> _Work item_
Include in the output exactly the lines from the opening of the data through the line containing "let s := s.setEport", and nothing more.

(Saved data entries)
/-- A bucket pays for a frame, if its shaper is enabled (R320). -/
def charge (n : Nat) (b : Bucket) : Bucket := if b.shape then { b with tokens := b.tokens - (8000 * n : Nat) } else b

/-- A stamp of a 96-bit counter as the message timestamp point leaves the port: plus TIM_TXDLYp, as TNS (R340). -/
def txStamp (p count : Nat) (s : State) : Nat := (count + getF (TIM_TXDLY_DELAY p) s * 2 ^ 28) / 2 ^ 32 % 2 ^ 64

/-- The entry of a frame's transmit stamps: under the identifier of its PTP message, else its queue (R341). -/
def stampOf (p : Nat) (x : EgrTx) (s : State) : TxStamp :=
  let m := (if etherType x.bytes = 0x88F7 then ptpOf x.bytes else ptpAt x.bytes x.frame.l3Off).map (fun e => e.2)
  let st (count : Nat) : Nat := txStamp p count s
  let id := match m with
    | some m => (beAt m 30 2, ptpType m)
    | none => (x.queue, 0xF)
  { seqId := id.1, msgType := id.2, port := p, s := st s.tim.s, a := st s.tim.domA.count, b := st s.tim.domB.count }

/-- A chosen frame starts: it leaves its queue, its buckets are charged, and its stamp is taken and queued
(R318, R320, R340, R341). -/
def startFrame (p q : Nat) (f : EgrFrame) (s : State) : State :=
  let n := counted p f s
  let b := frameBytes f s
  let tx : EgrTx := { frame := f, queue := q, bytes := sealFrame b }
  let s := s.setEport p { s.eport p with sending := some tx } |> popFrame q
  let s := if 256 ≤ q then (match ptpOf b with | some (t, m) => ptpSent p t m s | none => s)
    else s.setQueue q { s.queue q with bucket := charge n (s.queue q).bucket }
      |> State.setSub (subOf q) { s.sub (subOf q) with bucket := charge n (s.sub (subOf q)).bucket }
  ifS f.tsReq (pushTxq p (stampOf p tx s)) s

/-- EGR_FRAME_TX_START: a free port starts the chosen frame, after the ticks of that instant (R318, R320). A PARKED block starts
none (R327). -/
def execEgrFrameTxStart (port : Fin 5) (s : State) : Host.Outcome State Fault Refusal :=
  let p := port.val
  .next (if !isOn 0x158 s || (s.eport p).sending.isSome || portClaimed p s then s else
    let s := applyTicks s
    let r := chooseFrame p s
    match r.1 with
    | none => s.setEport p r.2
    | some (q, f) => s.setEport p r.2 |> startFrame p q f)

/-- A frame has left port `p`: it is counted (R314, R328). -/
def frameLeft (p : Nat) (x : EgrTx) (s : State) : State :=
  s.setEport p { s.eport p with sending := none } |> settlePort p |> emit (.frame p x.bytes) |> addF (EGR_P_FRAMES p) 1
    |> State.setQueue x.queue { s.queue x.queue with sent := ((s.queue x.queue).sent + 1) % 2 ^ 32 }

/-- The EGR_SEND of a frame that has left completes (R314). -/
def sendDone (ref : Option CmdRef) (s : State) : State :=
  match ref with
  | some r => complete true r DONE 0 0 0 s
  | none => s

/-- EGR_FRAME_TX_END: the frame has left, and its EGR_SEND completes (R314). -/
def execEgrFrameTxEnd (port : Fin 5) (s : State) : Host.Outcome State Fault Refusal :=
  .next (match (s.eport port.val).sending with
    | none => s
    | some x =>
      let s := s |> frameLeft port.val x |> sendDone x.frame.cmd
      if x.queue < 256 ∧ (s.sub (subOf x.queue)).close.isSome = true then freeSub (subOf x.queue) s else s)

/-! ## Token buckets (R320, R321) -/

/-- TOKEN_TICK: at a multiple of 1,000 ns of the selected time every enabled bucket gains its RATE (R320). -/
def execTokenTick (s : State) : Host.Outcome State Fault Refusal := .next (applyTicks s)

/-- A bucket after a write to its RATE or BURST (R321); with its shaper disabled it stays at BURST·8,000 (R320). -/
def resetBucket (b : Bucket) : Bucket :=
  { b with tokens := if b.shape && b.treset then 0 else ((b.burst * 8000 : Nat) : Int) }

/-- A bucket with the word written to its RATE or BURST register (R321, R328); a BURST below 64 leaves the field (R523). -/
def writeBucket (burst : Bool) (v : Nat) (b : Bucket) : Bucket :=
  if burst then resetBucket { b with treset := bitOf v 31, burst := if v % 2 ^ 24 < 64 then b.burst else v % 2 ^ 24 }
  else resetBucket { b with rate := min 100000000 (v % 2 ^ 27) }

/-- A shaper is switched; a disabled one holds BURST·8,000 (R320). -/
def switchShaper (on : Bool) (b : Bucket) : Bucket :=
  { b with shape := on, tokens := if on then b.tokens else ((b.burst * 8000 : Nat) : Int) }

> _Solution below_
/-- A bucket pays for a frame, if its shaper is enabled (R320). -/
def charge (n : Nat) (b : Bucket) : Bucket := if b.shape then { b with tokens := b.tokens - (8000 * n : Nat) } else b

/-- A stamp of a 96-bit counter as the message timestamp point leaves the port: plus TIM_TXDLYp, as TNS (R340). -/
def txStamp (p count : Nat) (s : State) : Nat := (count + getF (TIM_TXDLY_DELAY p) s * 2 ^ 28) / 2 ^ 32 % 2 ^ 64

/-- The entry of a frame's transmit stamps: under the identifier of its PTP message, else its queue (R341). -/
def stampOf (p : Nat) (x : EgrTx) (s : State) : TxStamp :=
  let m := (if etherType x.bytes = 0x88F7 then ptpOf x.bytes else ptpAt x.bytes x.frame.l3Off).map (fun e => e.2)
  let st (count : Nat) : Nat := txStamp p count s
  let id := match m with
    | some m => (beAt m 30 2, ptpType m)
    | none => (x.queue, 0xF)
  { seqId := id.1, msgType := id.2, port := p, s := st s.tim.s, a := st s.tim.domA.count, b := st s.tim.domB.count }

/-- A chosen frame starts: it leaves its queue, its buckets are charged, and its stamp is taken and queued
(R318, R320, R340, R341). -/
def startFrame (p q : Nat) (f : EgrFrame) (s : State) : State :=
  let n := counted p f s
  let b := frameBytes f s
  let tx : EgrTx := { frame := f, queue := q, bytes := sealFrame b }
  let s := s.setEport p { s.eport p with sending := some tx } |> popFrame q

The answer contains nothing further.